-- Opening Marker --
/-- The copies of a core that its cluster's copy engine holds (R253). -/
def State.copiesOf (s : State) (core : Nat) : Nat :=
  ((s.groups.filter (fun e => e.2.core == core && s.onCore e.2)).map (fun e =>
    (e.2.eng.copies.filter (fun c => c.isCopy && !c.done && c.refused.isNone)).length)).foldl (· + ·) 0

def State.startCopy (s : State) (w : Who) (fail : Option (Nat × Option W64)) (l : List Span) : Except Stop State :=
  match fail with
  | some (c, tv) => .error (.cause c tv)
  | none =>
    if !s.settled w.gid then .error (.wait .fence s)
    else if 64 ≤ s.copiesOf w.g.core then .error .busy
    else
      let s1 := (s.cleanTeam w.g.core w.gid).updGroup w.gid (fun g =>
        { g with eng := { g.eng with openBatch := g.eng.openBatch ++ [⟨s.nextId, .spans l, none, none, false⟩] } })
      .ok (State.advance { s1 with nextId := s.nextId + 1 } w)

/-- CPY (R254). -/
def execCpy (x : Args) (s : State) : Host.Outcome State Fault Refusal :=
  engineForm s (fun w =>
    let dst := s.srcS w x.imm x.a
    let src := s.srcS w x.imm x.b
    let n := (s.srcS w x.imm x.c).toNat
    if n = 0 then .ok (s.advance w) else s.startCopy w (s.copyFail w dst n src n) [⟨dst, src, n⟩])

/-- Row i of a two-dimensional block. -/
def rowSpan (dst src : W64) (ds ss : W64) (n i : Nat) : Span :=
  ⟨dst + BitVec.ofNat 64 i * ds, src + BitVec.ofNat 64 i * ss, n⟩

/-- The envelope of rows of n bytes: lowest byte and length. -/
def envelope (a : List W64) (n : Nat) : W64 × Nat :=
  match a with
  | [] => (0, 0)
  | x :: t =>
    let lo := t.foldl (fun m y => if y.toNat < m.toNat then y else m) x
    let hi := t.foldl (fun m y => if m.toNat < y.toNat then y else m) x
    (lo, hi.toNat + n - lo.toNat)

/-- CPY2D (R254). -/
def execCpy2d (x : Args) (s : State) : Host.Outcome State Fault Refusal :=
  engineForm s (fun w =>
    let strides := s.srcS w x.imm x.c
    let ss : W64 := (strides.extractLsb' 0 32).signExtend 64
    let ds : W64 := (strides.extractLsb' 32 32).signExtend 64
    let rows := immField x.imm 16 16
    let n := immField x.imm 0 16
    if rows = 0 ∨ n = 0 then .ok (s.advance w)
    else
      let l := (List.range rows).map (rowSpan (s.srcS w x.imm x.a) (s.srcS w x.imm x.b) ds ss n)
      let d := envelope (l.map (·.dst)) n
      let e := envelope (l.map (·.src)) n
      s.startCopy w (s.copyFail w d.1 d.2 e.1 e.2) l)

/-! ### Batches (R243, R255) -/

/-- BATCH (R243, R255). -/
def execBatch (x : Args) (s : State) : Host.Outcome State Fault Refusal :=
  run s (fun w =>
    let sh : Shape := ⟨x.cm, x.d, x.imm, [], 0⟩
    match s.pre w sh with
    | .error e => .error e
    | .ok () =>
      if !w.g.eng.batchMet none then .error (.wait (.batch none) s)
      else
        let n := w.g.eng.batchNo + 1
        let live := w.g.eng.openBatch.filter (fun c => !c.done)
        let s1 := s.updGroup w.gid (fun g =>
          { g with eng := { g.eng with
              batchNo := n, openBatch := [],
              closed := if live.isEmpty then g.eng.closed else g.eng.closed ++ [(n, live)] } })
        .ok ((s1.putScalar w sh (n.setWidth 64)).advance w))

/-- A copy leaves the group's batches; a closed batch without a copy left is complete. -/
def Engines.dropCopy (e : Engines) (id : Nat) : Engines :=
  { e with
    openBatch := e.openBatch.filter (fun c => c.id != id),
    closed := (e.closed.map (fun b => (b.1, b.2.filter (fun c => c.id != id)))).filter (fun b => !b.2.isEmpty) }

/-- The cause of a refused operation at the instruction that waits for it (R250). -/
def State.raiseOwed (s : State) (w : Who) (code : Nat) (tv : Option W64) : State :=
  s.raisePrecise w code tv w.f.pc.addr

/-- WAITB (R243, R244, R250, R255). -/
def execWaitb (x : Args) (s : State) : Host.Outcome State Fault Refusal :=
  run s (fun w =>
    let n : BitVec 16 := (s.srcS w x.imm x.a).setWidth 16
    match w.g.eng.refusedCopy n with
    | some (id, c, a) =>
      .ok ((s.updGroup w.gid (fun g => { g with eng := g.eng.dropCopy id })).raiseOwed w c (some a))
    | none =>
      if (w.g.eng.pendingBatches n).isEmpty then .ok ((s.dropWrote w.gid w.g).advance w) else .error (.wait (.batch (some n)) s))

/-- WAITB .test (R244, R255). -/
def execWaitbTest (x : Args) (s : State) : Host.Outcome State Fault Refusal :=
  run s (fun w =>
    let n : BitVec 16 := (s.srcS w x.imm x.a).setWidth 16
    let sh : Shape := ⟨x.cm, x.d, x.imm, [], 0⟩
    match s.pre w sh with
    | .error e => .error e
    | .ok () =>
      let full := (w.g.eng.pendingBatches n).isEmpty && (w.g.eng.refusedCopy n).isNone
      let s1 := if full then s.dropWrote w.gid w.g else s
      .ok ((s1.putScalar w sh (if full then 1 else 0)).advance w))

/-! ### Gather and scatter (R256) -/

/-- The first failing lane's check, its element before its slot (R249). -/
def State.gatherFail (s : State) (w : Who) (scatter : Bool) (n : Nat) : List (Nat × W64 × W64) → Option (Nat × W64)
  | [] => none
  | x :: t =>
    match s.engineCheck w.gid w.g x.2.1 n scatter with
    | some e => some e
    | none =>
      match s.engineCheck w.gid w.g x.2.2 n (!scatter) with
      | some e => some e
      | none => State.gatherFail s w scatter n t

/-- The gathers and scatters of a core that its gather engine holds (R253). -/
def State.gathersOf (s : State) (core : Nat) : Nat :=
  ((s.groups.filter (fun e => e.2.core == core && s.onCore e.2)).map (fun e => e.2.eng.gathers.length)).foldl (· + ·) 0

def gatherForm (scatter : Bool) (fn : GthFn) (x : Args) (s : State) : Host.Outcome State Fault Refusal :=
  engineForm s (fun w =>
    let n := match fn with | .b32 => 4 | .b64 => 8
    let buf := s.srcS w x.imm x.b
    let lanes := (activeList (w.active x.msk)).map (fun l => (l, s.srcBase w x.a l, buf + BitVec.ofNat 64 (n * l)))
    match s.gatherFail w scatter n lanes with
    | some (c, a) => .error (.cause c (some a))
    | none =>
      if !s.settled w.gid then .error (.wait .fence s)
      else if 16 ≤ s.gathersOf w.g.core then .error .busy
      else if !w.g.eng.room .gth then .error (.wait (.engine .gth) s)
      else
        let s1 := (s.cleanTeam w.g.core w.gid).updGroup w.gid (fun g =>
          { g with eng := { g.eng.begin_ .gth with
              gathers := g.eng.gathers ++ [⟨s.nextId, scatter, n, lanes, none⟩] } })
        .ok (State.advance { s1 with nextId := s.nextId + 1 } w))

/-- GTH (R256). -/
def execGth (fn : GthFn) (x : Args) (s : State) : Host.Outcome State Fault Refusal := gatherForm false fn x s

/-- SCT (R256). -/
def execSct (fn : GthFn) (x : Args) (s : State) : Host.Outcome State Fault Refusal := gatherForm true fn x s

/-! ### Collectives (R261, R262) -/

/-- The words of a range at its point of coherence, each with its poison. -/
def State.readWords (s : State) : List Loc → List (W32 × Bool)
  | a :: b :: c :: d :: t =>
    (BitVec.ofNat 32 (bytesNat ([a, b, c, d].map s.homeByte)), [a, b, c, d].any (isPoisoned s.mem.poison)) ::
      State.readWords s t
  | _ => []

/-- A 64-bit field of a record at its point of coherence. -/
def State.homeNat (s : State) (l : List Loc) (off n : Nat) : Nat := bytesNat (((l.drop off).take n).map s.homeByte)

/-- The bytes that a participant's destination takes. -/
def collBytes (fn : CollFn) (count npart : Nat) : Nat := match fn with | .gath => 4 * count * npart | _ => 4 * count

/-- The key of a record: where its first byte lies. -/
def recordKey (l : List Loc) : Nat × Nat := match l with | x :: _ => x.key | [] => (0, 0)

/-- The oldest open generation of a record that this rank has not joined. -/
def joinable (t : Table CollGen) (key : Nat × Nat) (rank : Nat) : Option Nat :=
  (t.find? (fun e => e.2.record == key && !e.2.arrivals.any (fun a => a.rank == rank))).map (·.1)

/-- A rank may join a generation of the record, or open one: at most two are open (R262). -/
def State.collRoom (s : State) (key : Nat × Nat) (rank : Nat) : Bool :=
  (joinable s.colls key rank).isSome || decide ((s.colls.filter (fun e => e.2.record == key)).length < 2)

def CollGen.full (c : CollGen) : Bool := c.npart ≤ c.arrivals.length

/-- What the reading of a COLL's record and source comes to. -/
inductive CollRead where
  | blocked (gva : Nat) (f : WalkFail)
  | bad (code : Nat) (tval : Option W64)
  | third (key : Nat × Nat)             -- it would open a third generation of the record
  | arrived (s : State)

/-- The arrival joins or opens a generation. -/
def State.arriveColl (s : State) (id : Nat) (c : CollGen) (a : Arrival) : State :=
  let c' := { c with arrivals := c.arrivals ++ [a] }
  let s1 := { s with colls := s.colls.set id c' }
  if c'.full then s1.push (.collGenerationComplete id) else s1

/-- A COLL reads its record, whose ranks are checked, then its source, and arrives (R249, R262). -/
def State.readColl (s : State) (gid : Nat) (g : Group) (o : CollStart) : CollRead :=
  match s.engineLocs gid g o.rec_ 64 .store with
  | .error (a, f) => .blocked a f
  | .ok r =>
    let npart := s.homeNat r 0 4
    let root := s.homeNat r 4 4
    if npart = 0 ∨ 4096 < npart ∨ npart ≤ root ∨ npart ≤ o.rank then .bad 0x25 none
    else
      match s.engineCheck gid g o.dst (collBytes o.fn o.count npart) true with
      | some (c, a) => .bad c (some a)
      | none =>
        match s.engineLocs gid g o.src (4 * o.count) .load with
        | .error (a, f) => .blocked a f
        | .ok l =>
          let mine : Arrival := ⟨o.rank, gid, o.id, o.dst, s.readWords l⟩
          let s := (s.touch noCore (r ++ l)).l2Lines g.ctx false (linesOf (r ++ l))      -- the reads pass their slices (R376, R385)
          match (joinable s.colls (recordKey r) o.rank).bind (fun k => (s.colls.get k).map (fun c => (k, c))) with
          | some (k, c) => .arrived (s.arriveColl k { c with mixed := c.mixed || c.fn != o.fn || c.count != o.count } mine)
          | none =>
            if !s.collRoom (recordKey r) o.rank then .third (recordKey r)
            else
              .arrived (State.arriveColl { s with nextId := s.nextId + 1 } s.nextId
                ⟨recordKey r, npart, root, o.fn, o.count, [], false⟩ mine)

/-- The pages of a COLL's ranges are known to the tiers (R383). -/
def State.noteColl (s : State) (g : Group) (o : CollStart) : State :=
  ((s.noteEngine g o.rec_ 64).noteEngine g o.src (4 * o.count)).noteEngine g o.dst (4 * o.count)

/-- The operation counts in class .coll from its start. -/
def State.beginColl (s : State) (gid op : Nat) : State := s.updGroup gid (fun g => { g with eng := g.eng.beginColl op })

/-- COLL after its first checks. Where its record or source is not mapped it holds in the collective unit and the group goes on; what
its record gives then is owed to the instruction that waits for it (R250, R262; DEDUCED, log 132). -/
def State.startColl (s : State) (w : Who) (o : CollStart) : Except Stop State :=
  if !s.settled w.gid then .error (.wait .fence s)
  else
    let s1 := (State.cleanTeam { s with nextId := s.nextId + 1 } w.g.core w.gid).noteColl w.g o
    let go (s : State) : State := ((s.beginColl w.gid o.id).spoil w).advance w
    match s1.readColl w.gid w.g o with
    | .bad c tv => .error (.cause c tv)
    | .third key => .error (.wait (.third key.1 key.2 o.rank) s)
    | .arrived s2 => if !w.g.eng.room .coll then .error (.wait (.engine .coll) s) else .ok (go s2)
    | .blocked gva f =>
      match f with
      | .malformed1 _ => .error (.cause 0x17 (some (BitVec.ofNat 64 gva)))
      | _ =>
        if !w.g.eng.room .coll then .error (.wait (.engine .coll) s)
        else
          .ok (((go s1).updGroup w.gid (fun g =>
            { g with eng := { g.eng with
                collStarts := g.eng.collStarts ++ [{ o with held := some (BitVec.ofNat 64 gva) }] } })).reportFault w gva f false)

/-- COLL (R262). -/
def execColl (fn : CollFn) (x : Args) (s : State) : Host.Outcome State Fault Refusal :=
  engineForm s (fun w =>
    let rec_ := s.srcS w x.imm x.a
    let src := s.srcS w x.imm x.b
    let dst := s.srcS w x.imm x.c
    let count := immField x.imm 0 16
    let rank := immField x.imm 16 12
    let fails := [toCause (s.engineCheck w.gid w.g rec_ 64 true), toCause (s.engineCheck w.gid w.g src (4 * count) false),
      toCause (s.engineCheck w.gid w.g dst (4 * count) true), if rec_.toNat % 64 ≠ 0 then some (0x10, some rec_) else none]
    match fails.foldl lowerCause none with
    | some (c, tv) => .error (.cause c tv)
    | none => s.startColl w ⟨s.nextId, w.fid, fn, rec_, src, dst, count, rank, none⟩)

/-- One element of a collective over the arrivals in rank order; sums in an open order (R262). -/
def collElement (fn : CollFn) (l : List (W32 × Bool)) : W32 × Bool :=
  let bad := l.any (·.2)
  let v := l.map (·.1)
  match v with
  | [] => (0, false)
  | x :: t =>
    match fn with
    | .sum => (t.foldl (· + ·) x, bad)
    | .fsum => ((canonNan (t.foldl fadd32 x)).1, bad)
    | .fmax => ((canonNan (t.foldl (fun a b => (minMaxF32 true .num false a b).1) x)).1, bad)
    | .fmin => ((canonNan (t.foldl (fun a b => (minMaxF32 false .num false a b).1) x)).1, bad)
    | .bcast => (x, bad)
    | .gath => (x, bad)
-- Closing Marker --
(Problem requirements):
All that belongs in your answer is the stretch of entries above from the line with "def State.noteColl (s" through the line with "let rec_ := s.srcS w x.imm x.a", printed exactly.

(Result for this exercise):
def State.noteColl (s : State) (g : Group) (o : CollStart) : State :=
  ((s.noteEngine g o.rec_ 64).noteEngine g o.src (4 * o.count)).noteEngine g o.dst (4 * o.count)

/-- The operation counts in class .coll from its start. -/
def State.beginColl (s : State) (gid op : Nat) : State := s.updGroup gid (fun g => { g with eng := g.eng.beginColl op })

/-- COLL after its first checks. Where its record or source is not mapped it holds in the collective unit and the group goes on; what
its record gives then is owed to the instruction that waits for it (R250, R262; DEDUCED, log 132). -/
def State.startColl (s : State) (w : Who) (o : CollStart) : Except Stop State :=
  if !s.settled w.gid then .error (.wait .fence s)
  else
    let s1 := (State.cleanTeam { s with nextId := s.nextId + 1 } w.g.core w.gid).noteColl w.g o
    let go (s : State) : State := ((s.beginColl w.gid o.id).spoil w).advance w
    match s1.readColl w.gid w.g o with
    | .bad c tv => .error (.cause c tv)
    | .third key => .error (.wait (.third key.1 key.2 o.rank) s)
    | .arrived s2 => if !w.g.eng.room .coll then .error (.wait (.engine .coll) s) else .ok (go s2)
    | .blocked gva f =>
      match f with
      | .malformed1 _ => .error (.cause 0x17 (some (BitVec.ofNat 64 gva)))
      | _ =>
        if !w.g.eng.room .coll then .error (.wait (.engine .coll) s)
        else
          .ok (((go s1).updGroup w.gid (fun g =>
            { g with eng := { g.eng with
                collStarts := g.eng.collStarts ++ [{ o with held := some (BitVec.ofNat 64 gva) }] } })).reportFault w gva f false)

/-- COLL (R262). -/
def execColl (fn : CollFn) (x : Args) (s : State) : Host.Outcome State Fault Refusal :=
  engineForm s (fun w =>
    let rec_ := s.srcS w x.imm x.a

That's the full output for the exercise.